§ **EXERCISE PROMPT**
Repeat the records. Match each character exactly.

§ **SUPPLIED MATERIAL**

/-- The partition of a hart. -/
def State.partOf (s : State) (h : Nat) : Nat := s.partOfDie (dieOf (coreOf h))

/-- The quarters of a partition (R392). -/
def State.quartersOf (s : State) (p : Nat) : List Nat := below 4 (fun q => s.partOfQuarter q == p)

/-- The address-space tag of a hart (R305). -/
def Hart.tag (x : Hart) : Nat := wbits x.asid 11 0

/-- A live hart's tag, if it is live. -/
def State.liveTag (s : State) (h : Nat) : Option Nat := if (s.hart h).live then some (s.hart h).tag else none

/-- MEMIL of a quarter (R394): FIRST 2q, NSTK 00, HASH 1, and the same next fields after reset. -/
def State.memilOf (s : State) (q : Nat) : Word :=
  look s.memil q (BitVec.ofNat 64 (2 * q + 32 + 2 * q * 2 ^ 8 + 2 ^ 13))

/-- NETBND of a die (R395): the die's quarter after reset. -/
def State.netbndOf (s : State) (d : Nat) : Word :=
  look s.netbnd d (BitVec.ofNat 64 (3 * 4 ^ (d / 2) * 257))

/-! Scalar registers -/

/-- A scalar register; x0 reads zero (R39). -/
def Hart.reg (x : Hart) (r : BitVec 5) : Word := if r = 0 then 0 else x.x[r.toNat]

/-- A scalar register written; a write to x0 is discarded (R39). -/
def Hart.setReg (x : Hart) (r : BitVec 5) (v : Word) : Hart :=
  if r = 0 then x else { x with x := x.x.set r.toNat v }

/-- The current hart's scalar register. -/
def State.reg (s : State) (r : BitVec 5) : Word := (s.hart s.cur).reg r

/-- A chain register. -/
def Hart.chain (x : Hart) (r : Nat) : Chain := x.v.toArray.getD r Chain.empty

/-- A chain register replaced. -/
def Hart.putChain (x : Hart) (r : Nat) (c : Chain) : Hart := { x with v := x.v.setIfInBounds r c }

/-- A mask register. -/
def Hart.mask (x : Hart) (r : Nat) : BitVec 8192 := x.k.toArray.getD r 0

/-- A mask register replaced. -/
def Hart.putMask (x : Hart) (r : Nat) (m : BitVec 8192) : Hart := { x with k := x.k.setIfInBounds r m }

/-! Moving on -/

/-- The hart at the beginning of the instruction at `pc`. -/
def Hart.goto (x : Hart) (pc : Word) : Hart :=
  { x with pc := pc, resumed := false, stopAt := none, phase := .start, word := none, region := none, stall := false, expired := false, seen := none }

/-- The hart past the instruction it has completed. -/
def Hart.next (x : Hart) : Hart := x.goto (x.pc + 4)

/-- The state with the current hart changed. -/
def State.upd (s : State) (f : Hart → Hart) : State := s.updHart s.cur f

/-- The state with the current hart past its instruction. -/
def State.advance (s : State) : State := s.upd Hart.next

/-- The state with a register of the current hart written and the hart past its instruction. -/
def State.retire (s : State) (rd : BitVec 5) (v : Word) : State := s.upd (fun x => (x.setReg rd v).next)

/-- The current hart's strip closed (R338). -/
def State.closeStrip (s : State) : State := s.upd (fun x => { x with strip := x.strip + 1 })

/-! Exceptions -/

/-- The level as CAUSE.PPL codes it (R85). -/
def Priv.code : Priv → Nat
  | .user => 0
  | .supervisor => 1
  | .machine => 2

/-- The hart that has taken a trap (R84): CAUSE, EPC and ETVAL written, or their machine copies from machine code, the
level supervisor or machine, the PC at EVEC.BASE × 4, and the strip closed (R338). -/
def Hart.trap (x : Hart) (code : Nat) (etval : Word) (vec : Bool) : Hart :=
  let cause : Word := BitVec.ofNat 64 (code + x.priv.code * 2 ^ 8 + b2n vec * 2 ^ 10)
  if x.priv = .machine then
    { x with mcause := cause, mepc := x.pc, metval := etval, strip := x.strip + 1 }.goto (x.mevec / 4 * 4)
  else
    { x with cause := cause, epc := x.pc, etval := etval, priv := .supervisor, strip := x.strip + 1 }.goto (x.evec / 4 * 4)
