-- ==== Sys2Proof/Machine/Flags.lean ====
section
/-! DEFINITION. The Karham has no arithmetic flags (R14): what stands in their place are the mask registers and the fields of
VTYPE that govern a vector instruction. This file reads VTYPE (R63) and the mask bits (R58, R40). -/
namespace Sys2Proof.Machine

/-- VTYPE.ILLV (R63). -/
def illv (t : Word) : Bool := wbit t 63
/-- The element width in bytes (R63). -/
def sewBytes (t : Word) : Nat := 2 ^ wbits t 2 0
/-- The element format code (R38). -/
def fmtOf (t : Word) : Nat := wbits t 6 3
/-- The group multiplier G (R63). -/
def groupOf (t : Word) : Nat := 2 ^ wbits t 8 7
/-- VTYPE.BLK (R63). -/
def blkOf (t : Word) : Nat := wbits t 10 9
/-- The rounding mode (R22). -/
def rmOf (t : Word) : Nat := wbits t 13 11
/-- The tail policy: trim (R63). -/
def trims (t : Word) : Bool := wbit t 14
/-- The mask policy: zero (R63). -/
def zeroes (t : Word) : Bool := wbit t 15

/-- The width in bytes of a format (R38). -/
def fmtBytes (f : Nat) : Nat :=
  match f with
  | 0 | 4 | 8 | 9 | 13 => 1
  | 1 | 5 | 10 | 11 => 2
  | 2 | 6 | 12 => 4
  | 3 | 7 => 8
  | _ => 0

/-- A write of VTYPE: a reserved value sets ILLV and clears every other field; legal values clear ILLV (R63). -/
def vtypeWritten (v : Word) : Word :=
  let bad := decide (4 ≤ wbits v 2 0) || decide (14 ≤ fmtOf v) || decide (2 ≤ blkOf v) || rmOf v == 5 ||
    decide (6 ≤ rmOf v)
  if bad then 0x8000000000000000 else BitVec.ofNat 64 (wbits v 15 0)

/-- The largest VL that the capacity of a chain register allows (R106). -/
def capacity (t : Word) : Nat :=
  if blkOf t = 0 then min (16384 * groupOf t / sewBytes t) 8192 else min (31 * (16384 * groupOf t / 32)) 8192

/-- MVL in bytes for a number of lane clusters in service (R65). -/
def mvlFor (t : Word) (lanes : Nat) : Nat := if illv t then 0 else 2048 * lanes * groupOf t

/-- VLMAX for a number of lane clusters in service (R65). -/
def vlmaxFor (t : Word) (lanes : Nat) : Nat :=
  if blkOf t = 0 then min (mvlFor t lanes / sewBytes t) 8192 else min (31 * (mvlFor t lanes / 32)) 8192

/-- The lane clusters in service of a core (R190, R191). -/
def CoreSt.lanes (c : CoreSt) : List Nat := below 8 (fun j => !c.lanedis.getLsbD j)

/-- VLMAX of a hart (R65). -/
def State.vlmax (s : State) (h : Nat) : Nat := vlmaxFor (s.hart h).vtype (s.core (coreOf h)).lanes.length

/-- LANEMAP of a core: slot j goes to the (j mod k)-th lane cluster in service (R190). -/
def CoreSt.lanemap (c : CoreSt) : Word :=
  let ls := c.lanes
  let k := ls.length
  BitVec.ofNat 64 (((List.range 8).map (fun j => ls.getD (j % k) 0 * 2 ^ (3 * j))).sum + k * 2 ^ 24)

/-- A set of mask bits written over [s, n): bit i from a function, the others kept (R58). -/
def maskWrite (m : BitVec 8192) (s n : Nat) (f : Nat → Bool) : BitVec 8192 :=
  BitVec.ofNat 8192 ((span s n).foldl (fun a i => putBits a i i (b2n (f i))) m.toNat)

/-- A mask with the bits [0, n) cleared. -/
def maskClear (m : BitVec 8192) (n : Nat) : BitVec 8192 := BitVec.ofNat 8192 (m.toNat / 2 ^ n * 2 ^ n)

/-- The number of set bits of a mask in [0, n). -/
def maskCount (m : BitVec 8192) (n : Nat) : Nat := (below n (fun i => m.getLsbD i)).length

end Sys2Proof.Machine
end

§ **WRITTEN ANSWER**
/-- The partition of a hart. -/
def State.partOf (s : State) (h : Nat) : Nat := s.partOfDie (dieOf (coreOf h))

/-- The quarters of a partition (R392). -/
def State.quartersOf (s : State) (p : Nat) : List Nat := below 4 (fun q => s.partOfQuarter q == p)

/-- The address-space tag of a hart (R305). -/
def Hart.tag (x : Hart) : Nat := wbits x.asid 11 0

/-- A live hart's tag, if it is live. -/
def State.liveTag (s : State) (h : Nat) : Option Nat := if (s.hart h).live then some (s.hart h).tag else none

/-- MEMIL of a quarter (R394): FIRST 2q, NSTK 00, HASH 1, and the same next fields after reset. -/
def State.memilOf (s : State) (q : Nat) : Word :=
  look s.memil q (BitVec.ofNat 64 (2 * q + 32 + 2 * q * 2 ^ 8 + 2 ^ 13))

/-- NETBND of a die (R395): the die's quarter after reset. -/
def State.netbndOf (s : State) (d : Nat) : Word :=
  look s.netbnd d (BitVec.ofNat 64 (3 * 4 ^ (d / 2) * 257))

/-! Scalar registers -/

/-- A scalar register; x0 reads zero (R39). -/
def Hart.reg (x : Hart) (r : BitVec 5) : Word := if r = 0 then 0 else x.x[r.toNat]

/-- A scalar register written; a write to x0 is discarded (R39). -/
def Hart.setReg (x : Hart) (r : BitVec 5) (v : Word) : Hart :=
  if r = 0 then x else { x with x := x.x.set r.toNat v }

/-- The current hart's scalar register. -/
def State.reg (s : State) (r : BitVec 5) : Word := (s.hart s.cur).reg r

/-- A chain register. -/
def Hart.chain (x : Hart) (r : Nat) : Chain := x.v.toArray.getD r Chain.empty

/-- A chain register replaced. -/
def Hart.putChain (x : Hart) (r : Nat) (c : Chain) : Hart := { x with v := x.v.setIfInBounds r c }

/-- A mask register. -/
def Hart.mask (x : Hart) (r : Nat) : BitVec 8192 := x.k.toArray.getD r 0

/-- A mask register replaced. -/
def Hart.putMask (x : Hart) (r : Nat) (m : BitVec 8192) : Hart := { x with k := x.k.setIfInBounds r m }

/-! Moving on -/

/-- The hart at the beginning of the instruction at `pc`. -/
def Hart.goto (x : Hart) (pc : Word) : Hart :=
  { x with pc := pc, resumed := false, stopAt := none, phase := .start, word := none, region := none, stall := false, expired := false, seen := none }

/-- The hart past the instruction it has completed. -/
def Hart.next (x : Hart) : Hart := x.goto (x.pc + 4)

/-- The state with the current hart changed. -/
def State.upd (s : State) (f : Hart → Hart) : State := s.updHart s.cur f

/-- The state with the current hart past its instruction. -/
def State.advance (s : State) : State := s.upd Hart.next

/-- The state with a register of the current hart written and the hart past its instruction. -/
def State.retire (s : State) (rd : BitVec 5) (v : Word) : State := s.upd (fun x => (x.setReg rd v).next)

/-- The current hart's strip closed (R338). -/
def State.closeStrip (s : State) : State := s.upd (fun x => { x with strip := x.strip + 1 })

/-! Exceptions -/

/-- The level as CAUSE.PPL codes it (R85). -/
def Priv.code : Priv → Nat
  | .user => 0
  | .supervisor => 1
  | .machine => 2

/-- The hart that has taken a trap (R84): CAUSE, EPC and ETVAL written, or their machine copies from machine code, the
level supervisor or machine, the PC at EVEC.BASE × 4, and the strip closed (R338). -/
def Hart.trap (x : Hart) (code : Nat) (etval : Word) (vec : Bool) : Hart :=
  let cause : Word := BitVec.ofNat 64 (code + x.priv.code * 2 ^ 8 + b2n vec * 2 ^ 10)
  if x.priv = .machine then
    { x with mcause := cause, mepc := x.pc, metval := etval, strip := x.strip + 1 }.goto (x.mevec / 4 * 4)
  else
    { x with cause := cause, epc := x.pc, etval := etval, priv := .supervisor, strip := x.strip + 1 }.goto (x.evec / 4 * 4)
-- ==== Sys2Proof/Machine/Flags.lean ====
section
/-! DEFINITION. The Karham has no arithmetic flags (R14): what stands in their place are the mask registers and the fields of
VTYPE that govern a vector instruction. This file reads VTYPE (R63) and the mask bits (R58, R40). -/
namespace Sys2Proof.Machine

/-- VTYPE.ILLV (R63). -/
def illv (t : Word) : Bool := wbit t 63
/-- The element width in bytes (R63). -/
def sewBytes (t : Word) : Nat := 2 ^ wbits t 2 0
/-- The element format code (R38). -/
def fmtOf (t : Word) : Nat := wbits t 6 3
/-- The group multiplier G (R63). -/
def groupOf (t : Word) : Nat := 2 ^ wbits t 8 7
/-- VTYPE.BLK (R63). -/
def blkOf (t : Word) : Nat := wbits t 10 9
/-- The rounding mode (R22). -/
def rmOf (t : Word) : Nat := wbits t 13 11
/-- The tail policy: trim (R63). -/
def trims (t : Word) : Bool := wbit t 14
/-- The mask policy: zero (R63). -/
def zeroes (t : Word) : Bool := wbit t 15

/-- The width in bytes of a format (R38). -/
def fmtBytes (f : Nat) : Nat :=
  match f with
  | 0 | 4 | 8 | 9 | 13 => 1
  | 1 | 5 | 10 | 11 => 2
  | 2 | 6 | 12 => 4
  | 3 | 7 => 8
  | _ => 0

/-- A write of VTYPE: a reserved value sets ILLV and clears every other field; legal values clear ILLV (R63). -/
def vtypeWritten (v : Word) : Word :=
  let bad := decide (4 ≤ wbits v 2 0) || decide (14 ≤ fmtOf v) || decide (2 ≤ blkOf v) || rmOf v == 5 ||
    decide (6 ≤ rmOf v)
  if bad then 0x8000000000000000 else BitVec.ofNat 64 (wbits v 15 0)

/-- The largest VL that the capacity of a chain register allows (R106). -/
def capacity (t : Word) : Nat :=
  if blkOf t = 0 then min (16384 * groupOf t / sewBytes t) 8192 else min (31 * (16384 * groupOf t / 32)) 8192

/-- MVL in bytes for a number of lane clusters in service (R65). -/
def mvlFor (t : Word) (lanes : Nat) : Nat := if illv t then 0 else 2048 * lanes * groupOf t

/-- VLMAX for a number of lane clusters in service (R65). -/
def vlmaxFor (t : Word) (lanes : Nat) : Nat :=
  if blkOf t = 0 then min (mvlFor t lanes / sewBytes t) 8192 else min (31 * (mvlFor t lanes / 32)) 8192

/-- The lane clusters in service of a core (R190, R191). -/
def CoreSt.lanes (c : CoreSt) : List Nat := below 8 (fun j => !c.lanedis.getLsbD j)

/-- VLMAX of a hart (R65). -/
def State.vlmax (s : State) (h : Nat) : Nat := vlmaxFor (s.hart h).vtype (s.core (coreOf h)).lanes.length

/-- LANEMAP of a core: slot j goes to the (j mod k)-th lane cluster in service (R190). -/
def CoreSt.lanemap (c : CoreSt) : Word :=
  let ls := c.lanes
  let k := ls.length
  BitVec.ofNat 64 (((List.range 8).map (fun j => ls.getD (j % k) 0 * 2 ^ (3 * j))).sum + k * 2 ^ 24)

/-- A set of mask bits written over [s, n): bit i from a function, the others kept (R58). -/
def maskWrite (m : BitVec 8192) (s n : Nat) (f : Nat → Bool) : BitVec 8192 :=
  BitVec.ofNat 8192 ((span s n).foldl (fun a i => putBits a i i (b2n (f i))) m.toNat)

/-- A mask with the bits [0, n) cleared. -/
def maskClear (m : BitVec 8192) (n : Nat) : BitVec 8192 := BitVec.ofNat 8192 (m.toNat / 2 ^ n * 2 ^ n)

/-- The number of set bits of a mask in [0, n). -/
def maskCount (m : BitVec 8192) (n : Nat) : Nat := (below n (fun i => m.getLsbD i)).length

end Sys2Proof.Machine
end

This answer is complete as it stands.